> Problem description:
Please print the entries below exactly, from the line with "-- ==== Sys2Proof/Tests/Slice0.lean" through the line with "(Instr.readCtrlStream 0).wf = false", including both of those lines and leaving out all others.

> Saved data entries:

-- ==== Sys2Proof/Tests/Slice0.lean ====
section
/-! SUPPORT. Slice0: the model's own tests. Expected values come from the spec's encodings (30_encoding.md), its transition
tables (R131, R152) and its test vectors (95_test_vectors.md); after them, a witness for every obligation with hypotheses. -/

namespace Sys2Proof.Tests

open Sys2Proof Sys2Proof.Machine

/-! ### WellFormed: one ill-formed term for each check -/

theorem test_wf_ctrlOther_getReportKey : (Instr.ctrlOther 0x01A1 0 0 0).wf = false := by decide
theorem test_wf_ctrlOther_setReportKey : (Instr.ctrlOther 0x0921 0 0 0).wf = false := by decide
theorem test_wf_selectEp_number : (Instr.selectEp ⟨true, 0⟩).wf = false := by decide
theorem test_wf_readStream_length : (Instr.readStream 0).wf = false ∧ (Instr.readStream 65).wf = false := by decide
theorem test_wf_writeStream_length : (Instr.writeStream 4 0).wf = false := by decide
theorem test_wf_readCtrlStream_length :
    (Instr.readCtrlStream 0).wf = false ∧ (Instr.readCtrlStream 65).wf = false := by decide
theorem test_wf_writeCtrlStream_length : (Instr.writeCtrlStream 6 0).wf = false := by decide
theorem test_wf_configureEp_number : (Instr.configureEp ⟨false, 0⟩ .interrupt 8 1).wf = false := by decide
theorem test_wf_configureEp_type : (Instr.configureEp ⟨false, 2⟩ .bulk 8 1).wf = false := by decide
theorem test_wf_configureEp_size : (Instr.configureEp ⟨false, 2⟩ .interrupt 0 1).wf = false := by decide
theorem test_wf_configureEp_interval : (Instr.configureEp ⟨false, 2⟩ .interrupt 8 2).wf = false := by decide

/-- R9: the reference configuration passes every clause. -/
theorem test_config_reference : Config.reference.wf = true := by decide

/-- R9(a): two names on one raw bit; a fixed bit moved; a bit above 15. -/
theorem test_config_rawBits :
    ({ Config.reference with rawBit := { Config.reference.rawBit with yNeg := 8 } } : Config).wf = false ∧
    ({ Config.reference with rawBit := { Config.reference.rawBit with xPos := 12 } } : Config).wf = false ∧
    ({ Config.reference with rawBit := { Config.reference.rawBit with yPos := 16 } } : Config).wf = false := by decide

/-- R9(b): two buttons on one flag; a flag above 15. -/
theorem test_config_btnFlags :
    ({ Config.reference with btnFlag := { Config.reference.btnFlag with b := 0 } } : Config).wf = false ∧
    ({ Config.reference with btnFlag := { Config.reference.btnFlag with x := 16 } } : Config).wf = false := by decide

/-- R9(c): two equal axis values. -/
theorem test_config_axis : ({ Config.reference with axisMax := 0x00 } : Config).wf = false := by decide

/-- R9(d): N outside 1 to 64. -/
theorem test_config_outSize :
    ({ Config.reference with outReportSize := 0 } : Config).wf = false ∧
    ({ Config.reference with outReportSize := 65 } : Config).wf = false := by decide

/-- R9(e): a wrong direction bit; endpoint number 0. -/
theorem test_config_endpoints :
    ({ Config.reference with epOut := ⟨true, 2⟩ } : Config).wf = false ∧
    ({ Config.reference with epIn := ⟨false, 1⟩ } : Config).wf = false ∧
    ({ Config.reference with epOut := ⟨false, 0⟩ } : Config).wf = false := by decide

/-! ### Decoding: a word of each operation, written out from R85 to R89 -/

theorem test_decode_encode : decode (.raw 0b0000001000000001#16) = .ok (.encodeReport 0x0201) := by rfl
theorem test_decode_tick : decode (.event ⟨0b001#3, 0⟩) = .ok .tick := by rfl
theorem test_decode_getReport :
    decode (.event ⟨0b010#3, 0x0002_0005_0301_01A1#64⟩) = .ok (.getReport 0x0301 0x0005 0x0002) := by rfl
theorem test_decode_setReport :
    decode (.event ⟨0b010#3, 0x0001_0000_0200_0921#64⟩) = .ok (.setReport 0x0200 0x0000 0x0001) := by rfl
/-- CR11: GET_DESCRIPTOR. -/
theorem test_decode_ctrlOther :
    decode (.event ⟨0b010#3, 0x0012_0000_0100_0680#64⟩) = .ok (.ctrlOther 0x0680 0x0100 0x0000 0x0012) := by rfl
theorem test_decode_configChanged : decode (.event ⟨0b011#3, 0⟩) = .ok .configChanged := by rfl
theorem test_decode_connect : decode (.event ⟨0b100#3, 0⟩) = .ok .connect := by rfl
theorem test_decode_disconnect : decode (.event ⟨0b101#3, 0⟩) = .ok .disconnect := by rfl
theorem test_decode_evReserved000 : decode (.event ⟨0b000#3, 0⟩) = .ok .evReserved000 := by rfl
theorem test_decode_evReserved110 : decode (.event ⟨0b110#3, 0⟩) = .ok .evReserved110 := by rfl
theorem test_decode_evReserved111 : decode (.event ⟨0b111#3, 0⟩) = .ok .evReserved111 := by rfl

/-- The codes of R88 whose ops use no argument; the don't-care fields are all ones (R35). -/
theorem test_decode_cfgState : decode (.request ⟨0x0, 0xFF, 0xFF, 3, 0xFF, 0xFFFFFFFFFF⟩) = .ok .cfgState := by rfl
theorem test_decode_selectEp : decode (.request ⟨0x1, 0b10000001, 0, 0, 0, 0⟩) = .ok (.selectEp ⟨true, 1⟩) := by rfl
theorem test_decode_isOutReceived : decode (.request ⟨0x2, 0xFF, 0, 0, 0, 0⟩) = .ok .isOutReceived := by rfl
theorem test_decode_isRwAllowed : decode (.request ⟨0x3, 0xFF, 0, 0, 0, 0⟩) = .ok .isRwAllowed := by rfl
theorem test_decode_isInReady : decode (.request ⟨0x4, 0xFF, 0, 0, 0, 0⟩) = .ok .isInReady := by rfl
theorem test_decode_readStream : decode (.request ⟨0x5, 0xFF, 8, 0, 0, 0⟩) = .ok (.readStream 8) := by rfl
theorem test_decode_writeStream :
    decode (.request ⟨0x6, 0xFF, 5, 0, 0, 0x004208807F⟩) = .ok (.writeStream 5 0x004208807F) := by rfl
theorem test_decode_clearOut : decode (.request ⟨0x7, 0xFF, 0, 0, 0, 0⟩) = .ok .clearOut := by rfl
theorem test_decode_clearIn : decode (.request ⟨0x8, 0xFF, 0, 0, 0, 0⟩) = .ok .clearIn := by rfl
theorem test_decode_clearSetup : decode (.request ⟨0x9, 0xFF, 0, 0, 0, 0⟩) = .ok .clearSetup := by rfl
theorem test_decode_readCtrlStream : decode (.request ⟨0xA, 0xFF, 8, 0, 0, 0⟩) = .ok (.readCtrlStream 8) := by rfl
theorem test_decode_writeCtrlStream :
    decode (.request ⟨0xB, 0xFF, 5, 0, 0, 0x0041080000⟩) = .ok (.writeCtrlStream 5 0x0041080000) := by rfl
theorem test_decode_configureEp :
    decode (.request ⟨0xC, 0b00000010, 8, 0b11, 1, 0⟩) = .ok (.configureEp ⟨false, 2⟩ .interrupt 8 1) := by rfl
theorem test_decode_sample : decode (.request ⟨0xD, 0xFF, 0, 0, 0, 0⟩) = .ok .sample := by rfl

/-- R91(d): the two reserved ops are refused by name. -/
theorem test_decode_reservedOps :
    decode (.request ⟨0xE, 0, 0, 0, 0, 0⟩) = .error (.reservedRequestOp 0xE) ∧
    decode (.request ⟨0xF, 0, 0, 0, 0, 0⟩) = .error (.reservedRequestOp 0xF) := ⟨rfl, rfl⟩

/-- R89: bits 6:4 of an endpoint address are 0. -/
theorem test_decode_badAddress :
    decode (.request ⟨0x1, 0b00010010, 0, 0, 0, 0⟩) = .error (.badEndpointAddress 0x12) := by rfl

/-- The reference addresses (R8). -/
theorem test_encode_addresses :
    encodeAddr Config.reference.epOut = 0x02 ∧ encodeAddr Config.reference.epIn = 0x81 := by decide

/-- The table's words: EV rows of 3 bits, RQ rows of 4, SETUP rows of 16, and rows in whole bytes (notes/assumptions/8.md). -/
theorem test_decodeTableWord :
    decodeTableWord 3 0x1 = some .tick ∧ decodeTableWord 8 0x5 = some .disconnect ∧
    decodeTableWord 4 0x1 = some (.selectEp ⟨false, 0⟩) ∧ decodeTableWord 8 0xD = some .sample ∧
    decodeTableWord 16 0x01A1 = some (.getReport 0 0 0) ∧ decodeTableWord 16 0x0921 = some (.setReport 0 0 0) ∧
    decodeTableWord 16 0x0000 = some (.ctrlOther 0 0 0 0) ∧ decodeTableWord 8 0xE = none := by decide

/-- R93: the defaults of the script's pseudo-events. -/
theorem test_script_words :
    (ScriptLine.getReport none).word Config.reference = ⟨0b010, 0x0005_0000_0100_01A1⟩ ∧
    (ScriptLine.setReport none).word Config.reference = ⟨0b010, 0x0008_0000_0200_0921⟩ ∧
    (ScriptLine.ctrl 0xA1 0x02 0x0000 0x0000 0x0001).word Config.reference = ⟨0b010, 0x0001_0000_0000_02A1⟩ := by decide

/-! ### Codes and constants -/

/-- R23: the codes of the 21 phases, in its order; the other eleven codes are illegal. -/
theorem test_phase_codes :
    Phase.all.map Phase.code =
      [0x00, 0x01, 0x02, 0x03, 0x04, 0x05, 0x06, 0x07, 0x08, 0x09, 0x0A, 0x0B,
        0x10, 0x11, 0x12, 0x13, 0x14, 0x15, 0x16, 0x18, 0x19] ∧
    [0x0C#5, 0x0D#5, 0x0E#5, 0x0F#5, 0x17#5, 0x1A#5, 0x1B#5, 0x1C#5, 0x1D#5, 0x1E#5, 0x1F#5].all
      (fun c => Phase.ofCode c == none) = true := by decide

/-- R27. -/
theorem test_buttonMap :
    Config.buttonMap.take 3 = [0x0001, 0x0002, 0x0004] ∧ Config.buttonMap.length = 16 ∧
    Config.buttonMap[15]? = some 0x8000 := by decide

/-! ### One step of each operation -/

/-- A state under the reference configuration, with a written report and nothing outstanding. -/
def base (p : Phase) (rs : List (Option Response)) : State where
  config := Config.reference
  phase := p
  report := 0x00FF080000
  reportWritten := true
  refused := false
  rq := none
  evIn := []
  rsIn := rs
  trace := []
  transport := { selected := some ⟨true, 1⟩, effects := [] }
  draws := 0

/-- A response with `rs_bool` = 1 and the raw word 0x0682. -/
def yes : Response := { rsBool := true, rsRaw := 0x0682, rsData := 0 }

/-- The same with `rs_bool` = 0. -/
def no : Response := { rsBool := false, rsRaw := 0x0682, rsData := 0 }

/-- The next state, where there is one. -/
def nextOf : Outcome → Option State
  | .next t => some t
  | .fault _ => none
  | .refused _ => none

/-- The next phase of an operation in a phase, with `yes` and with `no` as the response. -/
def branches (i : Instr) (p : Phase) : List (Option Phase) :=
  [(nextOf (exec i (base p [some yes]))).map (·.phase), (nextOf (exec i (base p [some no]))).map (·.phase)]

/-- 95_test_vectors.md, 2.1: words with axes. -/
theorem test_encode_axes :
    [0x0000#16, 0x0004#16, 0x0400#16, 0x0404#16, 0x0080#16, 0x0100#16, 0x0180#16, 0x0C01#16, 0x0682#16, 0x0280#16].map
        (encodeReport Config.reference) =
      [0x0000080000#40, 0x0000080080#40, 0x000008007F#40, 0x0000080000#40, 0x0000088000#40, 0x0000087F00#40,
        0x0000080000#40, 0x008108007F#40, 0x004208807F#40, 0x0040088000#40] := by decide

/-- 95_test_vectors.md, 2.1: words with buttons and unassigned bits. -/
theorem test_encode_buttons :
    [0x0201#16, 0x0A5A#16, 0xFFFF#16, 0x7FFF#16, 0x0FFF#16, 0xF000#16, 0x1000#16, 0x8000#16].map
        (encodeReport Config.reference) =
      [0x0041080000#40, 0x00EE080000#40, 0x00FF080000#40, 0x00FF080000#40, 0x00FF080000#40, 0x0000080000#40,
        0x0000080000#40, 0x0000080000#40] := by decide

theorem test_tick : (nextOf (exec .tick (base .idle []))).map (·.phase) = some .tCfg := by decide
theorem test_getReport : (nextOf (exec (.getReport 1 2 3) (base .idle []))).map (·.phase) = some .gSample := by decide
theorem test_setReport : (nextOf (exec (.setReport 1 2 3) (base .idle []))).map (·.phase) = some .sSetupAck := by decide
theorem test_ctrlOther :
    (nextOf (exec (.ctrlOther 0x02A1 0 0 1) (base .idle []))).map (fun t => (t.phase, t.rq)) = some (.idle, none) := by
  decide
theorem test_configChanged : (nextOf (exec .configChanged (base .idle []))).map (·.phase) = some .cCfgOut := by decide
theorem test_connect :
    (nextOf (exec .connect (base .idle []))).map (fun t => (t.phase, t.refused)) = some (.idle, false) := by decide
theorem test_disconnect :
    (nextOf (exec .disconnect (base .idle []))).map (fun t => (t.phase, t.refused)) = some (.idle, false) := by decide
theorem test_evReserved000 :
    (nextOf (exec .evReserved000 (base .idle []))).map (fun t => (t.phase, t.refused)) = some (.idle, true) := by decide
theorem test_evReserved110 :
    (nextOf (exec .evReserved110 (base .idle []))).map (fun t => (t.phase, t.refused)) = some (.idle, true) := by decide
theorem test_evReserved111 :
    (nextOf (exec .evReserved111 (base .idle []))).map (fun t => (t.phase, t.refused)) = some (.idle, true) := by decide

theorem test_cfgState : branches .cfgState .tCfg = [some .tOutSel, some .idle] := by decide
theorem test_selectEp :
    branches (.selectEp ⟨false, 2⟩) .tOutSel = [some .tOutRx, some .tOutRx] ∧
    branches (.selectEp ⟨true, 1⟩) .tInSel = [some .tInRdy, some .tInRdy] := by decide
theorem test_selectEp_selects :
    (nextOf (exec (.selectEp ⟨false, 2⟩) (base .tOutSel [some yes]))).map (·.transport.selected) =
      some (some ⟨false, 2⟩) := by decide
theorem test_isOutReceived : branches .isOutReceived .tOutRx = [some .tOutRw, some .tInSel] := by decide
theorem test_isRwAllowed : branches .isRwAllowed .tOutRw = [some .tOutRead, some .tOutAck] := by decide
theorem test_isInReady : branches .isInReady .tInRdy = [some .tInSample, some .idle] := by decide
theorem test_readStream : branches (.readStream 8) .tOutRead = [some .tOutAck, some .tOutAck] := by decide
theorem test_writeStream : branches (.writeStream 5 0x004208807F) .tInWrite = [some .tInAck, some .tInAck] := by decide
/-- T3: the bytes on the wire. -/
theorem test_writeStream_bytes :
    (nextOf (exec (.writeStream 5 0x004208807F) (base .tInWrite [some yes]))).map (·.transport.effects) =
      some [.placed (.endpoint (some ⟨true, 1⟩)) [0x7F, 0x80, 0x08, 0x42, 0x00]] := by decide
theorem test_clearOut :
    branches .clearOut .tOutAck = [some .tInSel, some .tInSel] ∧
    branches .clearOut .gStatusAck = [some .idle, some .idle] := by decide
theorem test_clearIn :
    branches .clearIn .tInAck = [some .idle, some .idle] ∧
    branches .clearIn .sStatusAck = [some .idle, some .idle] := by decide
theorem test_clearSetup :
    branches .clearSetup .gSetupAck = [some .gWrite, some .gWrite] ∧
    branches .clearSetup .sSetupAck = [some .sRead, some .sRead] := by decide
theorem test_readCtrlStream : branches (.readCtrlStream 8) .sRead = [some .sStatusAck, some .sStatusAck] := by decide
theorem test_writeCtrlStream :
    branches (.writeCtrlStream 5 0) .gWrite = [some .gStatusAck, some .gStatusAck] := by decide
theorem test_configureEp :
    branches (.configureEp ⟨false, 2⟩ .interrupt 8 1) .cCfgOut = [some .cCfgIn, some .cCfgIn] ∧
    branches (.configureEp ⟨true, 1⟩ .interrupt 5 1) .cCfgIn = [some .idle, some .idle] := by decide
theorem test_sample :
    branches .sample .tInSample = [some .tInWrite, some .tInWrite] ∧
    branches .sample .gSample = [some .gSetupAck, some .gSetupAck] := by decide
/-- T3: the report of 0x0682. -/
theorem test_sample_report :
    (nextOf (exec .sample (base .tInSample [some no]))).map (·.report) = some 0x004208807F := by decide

* * *

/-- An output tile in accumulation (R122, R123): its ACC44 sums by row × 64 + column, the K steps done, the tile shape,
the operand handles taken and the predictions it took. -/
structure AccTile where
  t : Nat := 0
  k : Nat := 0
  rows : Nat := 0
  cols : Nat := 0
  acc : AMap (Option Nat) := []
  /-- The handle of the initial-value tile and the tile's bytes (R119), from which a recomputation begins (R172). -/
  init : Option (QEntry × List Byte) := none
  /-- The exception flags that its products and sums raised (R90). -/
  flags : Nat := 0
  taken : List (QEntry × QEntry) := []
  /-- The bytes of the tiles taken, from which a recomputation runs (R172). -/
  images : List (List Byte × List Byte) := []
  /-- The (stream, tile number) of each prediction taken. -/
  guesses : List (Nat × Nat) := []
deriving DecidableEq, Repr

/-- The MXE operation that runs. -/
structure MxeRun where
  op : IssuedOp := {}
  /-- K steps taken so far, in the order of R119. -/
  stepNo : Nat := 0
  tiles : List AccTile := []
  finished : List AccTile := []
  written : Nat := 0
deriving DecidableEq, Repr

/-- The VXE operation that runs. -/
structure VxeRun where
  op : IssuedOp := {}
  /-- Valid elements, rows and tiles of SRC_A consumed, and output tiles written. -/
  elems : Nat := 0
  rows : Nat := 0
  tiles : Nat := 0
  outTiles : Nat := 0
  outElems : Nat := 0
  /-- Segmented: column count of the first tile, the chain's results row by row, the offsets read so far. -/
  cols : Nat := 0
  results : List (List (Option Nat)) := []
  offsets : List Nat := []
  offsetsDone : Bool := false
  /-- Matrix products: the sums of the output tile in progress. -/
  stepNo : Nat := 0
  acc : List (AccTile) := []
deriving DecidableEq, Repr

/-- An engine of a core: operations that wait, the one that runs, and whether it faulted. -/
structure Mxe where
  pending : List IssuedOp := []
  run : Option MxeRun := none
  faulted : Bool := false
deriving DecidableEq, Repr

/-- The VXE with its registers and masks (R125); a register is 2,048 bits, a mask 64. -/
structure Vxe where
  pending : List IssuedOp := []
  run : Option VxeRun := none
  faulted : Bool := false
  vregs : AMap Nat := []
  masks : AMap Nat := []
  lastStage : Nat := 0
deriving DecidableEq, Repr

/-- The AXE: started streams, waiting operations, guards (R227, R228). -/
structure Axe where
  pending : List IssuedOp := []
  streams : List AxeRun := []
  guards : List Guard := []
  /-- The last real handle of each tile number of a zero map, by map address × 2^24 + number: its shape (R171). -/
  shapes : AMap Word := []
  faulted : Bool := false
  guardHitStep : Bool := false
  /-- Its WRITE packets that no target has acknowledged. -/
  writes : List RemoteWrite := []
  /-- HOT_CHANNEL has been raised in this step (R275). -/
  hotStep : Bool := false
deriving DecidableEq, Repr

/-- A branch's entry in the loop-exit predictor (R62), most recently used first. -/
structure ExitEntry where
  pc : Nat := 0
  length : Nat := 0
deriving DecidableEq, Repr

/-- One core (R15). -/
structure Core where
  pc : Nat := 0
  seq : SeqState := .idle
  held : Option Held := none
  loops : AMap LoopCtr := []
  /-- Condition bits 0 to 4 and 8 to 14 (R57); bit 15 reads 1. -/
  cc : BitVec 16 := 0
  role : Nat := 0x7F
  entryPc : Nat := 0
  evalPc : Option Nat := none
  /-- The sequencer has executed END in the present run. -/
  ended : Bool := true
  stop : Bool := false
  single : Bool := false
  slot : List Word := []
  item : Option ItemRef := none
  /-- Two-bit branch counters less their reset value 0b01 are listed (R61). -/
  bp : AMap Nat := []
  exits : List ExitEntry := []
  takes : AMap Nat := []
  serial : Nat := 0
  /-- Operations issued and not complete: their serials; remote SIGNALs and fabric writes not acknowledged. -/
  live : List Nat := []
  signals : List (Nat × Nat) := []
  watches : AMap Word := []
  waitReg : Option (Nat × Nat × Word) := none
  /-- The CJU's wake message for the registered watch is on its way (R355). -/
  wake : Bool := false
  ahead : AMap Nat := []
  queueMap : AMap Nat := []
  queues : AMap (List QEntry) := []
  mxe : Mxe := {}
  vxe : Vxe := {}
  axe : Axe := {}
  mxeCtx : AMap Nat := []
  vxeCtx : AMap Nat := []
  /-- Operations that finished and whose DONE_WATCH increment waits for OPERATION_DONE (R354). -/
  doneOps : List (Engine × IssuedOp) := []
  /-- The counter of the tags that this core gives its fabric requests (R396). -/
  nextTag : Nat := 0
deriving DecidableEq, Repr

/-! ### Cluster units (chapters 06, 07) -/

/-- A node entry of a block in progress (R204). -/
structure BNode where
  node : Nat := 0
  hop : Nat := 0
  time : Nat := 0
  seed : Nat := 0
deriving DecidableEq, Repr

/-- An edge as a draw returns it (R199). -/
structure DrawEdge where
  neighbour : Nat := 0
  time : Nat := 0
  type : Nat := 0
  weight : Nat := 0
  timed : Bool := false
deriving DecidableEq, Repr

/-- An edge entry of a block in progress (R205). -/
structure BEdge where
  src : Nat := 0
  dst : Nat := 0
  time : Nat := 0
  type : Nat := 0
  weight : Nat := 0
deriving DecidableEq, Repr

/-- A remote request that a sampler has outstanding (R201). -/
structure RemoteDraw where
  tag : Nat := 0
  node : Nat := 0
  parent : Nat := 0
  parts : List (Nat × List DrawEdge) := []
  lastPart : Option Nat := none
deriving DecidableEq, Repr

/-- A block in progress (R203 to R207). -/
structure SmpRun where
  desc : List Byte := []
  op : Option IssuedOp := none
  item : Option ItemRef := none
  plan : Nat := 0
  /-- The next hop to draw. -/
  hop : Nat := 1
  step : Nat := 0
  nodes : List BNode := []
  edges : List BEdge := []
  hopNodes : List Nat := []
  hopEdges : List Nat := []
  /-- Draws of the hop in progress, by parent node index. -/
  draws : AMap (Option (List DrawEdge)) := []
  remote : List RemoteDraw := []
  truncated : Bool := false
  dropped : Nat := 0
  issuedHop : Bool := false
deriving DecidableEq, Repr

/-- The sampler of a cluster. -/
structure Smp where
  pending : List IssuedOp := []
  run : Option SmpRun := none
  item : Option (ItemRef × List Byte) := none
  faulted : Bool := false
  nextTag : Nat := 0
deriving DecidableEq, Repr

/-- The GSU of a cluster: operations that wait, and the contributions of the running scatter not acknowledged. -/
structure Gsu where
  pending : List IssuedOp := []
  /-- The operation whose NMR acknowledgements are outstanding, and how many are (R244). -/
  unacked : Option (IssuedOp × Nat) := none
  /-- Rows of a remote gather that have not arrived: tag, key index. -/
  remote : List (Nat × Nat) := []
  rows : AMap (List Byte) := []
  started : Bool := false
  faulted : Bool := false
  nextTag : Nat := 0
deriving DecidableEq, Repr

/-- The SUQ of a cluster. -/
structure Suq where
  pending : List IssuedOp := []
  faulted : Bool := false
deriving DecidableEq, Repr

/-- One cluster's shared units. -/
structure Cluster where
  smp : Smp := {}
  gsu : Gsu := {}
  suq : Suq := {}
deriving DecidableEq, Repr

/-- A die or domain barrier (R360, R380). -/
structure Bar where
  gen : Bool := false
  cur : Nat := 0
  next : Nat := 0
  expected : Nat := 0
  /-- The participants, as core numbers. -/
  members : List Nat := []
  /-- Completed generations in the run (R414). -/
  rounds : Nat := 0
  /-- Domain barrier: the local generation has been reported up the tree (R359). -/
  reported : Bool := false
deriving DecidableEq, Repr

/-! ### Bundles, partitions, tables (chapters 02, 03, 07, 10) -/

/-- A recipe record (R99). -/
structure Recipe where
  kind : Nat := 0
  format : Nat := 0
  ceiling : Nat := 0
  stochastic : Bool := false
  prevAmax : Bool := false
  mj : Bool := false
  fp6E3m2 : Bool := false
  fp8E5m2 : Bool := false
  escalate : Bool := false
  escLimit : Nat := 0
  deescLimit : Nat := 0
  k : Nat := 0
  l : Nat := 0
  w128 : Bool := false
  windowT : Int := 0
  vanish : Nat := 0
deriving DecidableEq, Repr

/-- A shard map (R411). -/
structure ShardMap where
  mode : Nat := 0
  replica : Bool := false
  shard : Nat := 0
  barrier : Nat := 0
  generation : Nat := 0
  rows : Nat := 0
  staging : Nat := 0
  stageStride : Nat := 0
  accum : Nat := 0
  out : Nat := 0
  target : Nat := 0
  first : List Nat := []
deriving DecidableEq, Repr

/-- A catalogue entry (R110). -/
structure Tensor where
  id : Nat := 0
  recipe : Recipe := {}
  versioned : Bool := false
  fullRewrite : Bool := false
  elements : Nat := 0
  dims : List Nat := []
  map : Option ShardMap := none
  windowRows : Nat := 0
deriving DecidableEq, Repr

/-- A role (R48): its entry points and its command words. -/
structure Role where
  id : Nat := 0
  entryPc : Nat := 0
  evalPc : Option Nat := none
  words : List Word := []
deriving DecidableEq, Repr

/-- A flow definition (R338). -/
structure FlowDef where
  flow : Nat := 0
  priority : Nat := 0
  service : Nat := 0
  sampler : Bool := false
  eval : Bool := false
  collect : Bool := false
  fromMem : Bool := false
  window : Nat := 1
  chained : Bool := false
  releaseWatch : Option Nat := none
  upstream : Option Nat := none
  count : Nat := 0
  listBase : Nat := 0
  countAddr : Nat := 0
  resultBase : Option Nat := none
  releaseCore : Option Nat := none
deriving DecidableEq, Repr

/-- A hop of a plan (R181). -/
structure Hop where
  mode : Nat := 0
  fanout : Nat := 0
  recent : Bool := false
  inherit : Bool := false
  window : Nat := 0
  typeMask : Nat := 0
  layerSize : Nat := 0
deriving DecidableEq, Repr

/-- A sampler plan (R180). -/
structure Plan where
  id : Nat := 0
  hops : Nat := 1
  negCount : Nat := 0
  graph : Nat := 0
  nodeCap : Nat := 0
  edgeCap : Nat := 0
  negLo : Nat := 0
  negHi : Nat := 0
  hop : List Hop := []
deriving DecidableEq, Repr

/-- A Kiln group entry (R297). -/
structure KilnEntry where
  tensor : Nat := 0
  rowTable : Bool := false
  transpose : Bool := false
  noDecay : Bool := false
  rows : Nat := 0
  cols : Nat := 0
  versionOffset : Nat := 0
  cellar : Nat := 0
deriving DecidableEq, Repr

> Exercise response:
-- ==== Sys2Proof/Tests/Slice0.lean ====
section
/-! SUPPORT. Slice0: the model's own tests. Expected values come from the spec's encodings (30_encoding.md), its transition
tables (R131, R152) and its test vectors (95_test_vectors.md); after them, a witness for every obligation with hypotheses. -/

namespace Sys2Proof.Tests

open Sys2Proof Sys2Proof.Machine

/-! ### WellFormed: one ill-formed term for each check -/

theorem test_wf_ctrlOther_getReportKey : (Instr.ctrlOther 0x01A1 0 0 0).wf = false := by decide
theorem test_wf_ctrlOther_setReportKey : (Instr.ctrlOther 0x0921 0 0 0).wf = false := by decide
theorem test_wf_selectEp_number : (Instr.selectEp ⟨true, 0⟩).wf = false := by decide
theorem test_wf_readStream_length : (Instr.readStream 0).wf = false ∧ (Instr.readStream 65).wf = false := by decide
theorem test_wf_writeStream_length : (Instr.writeStream 4 0).wf = false := by decide
theorem test_wf_readCtrlStream_length :
    (Instr.readCtrlStream 0).wf = false ∧ (Instr.readCtrlStream 65).wf = false := by decide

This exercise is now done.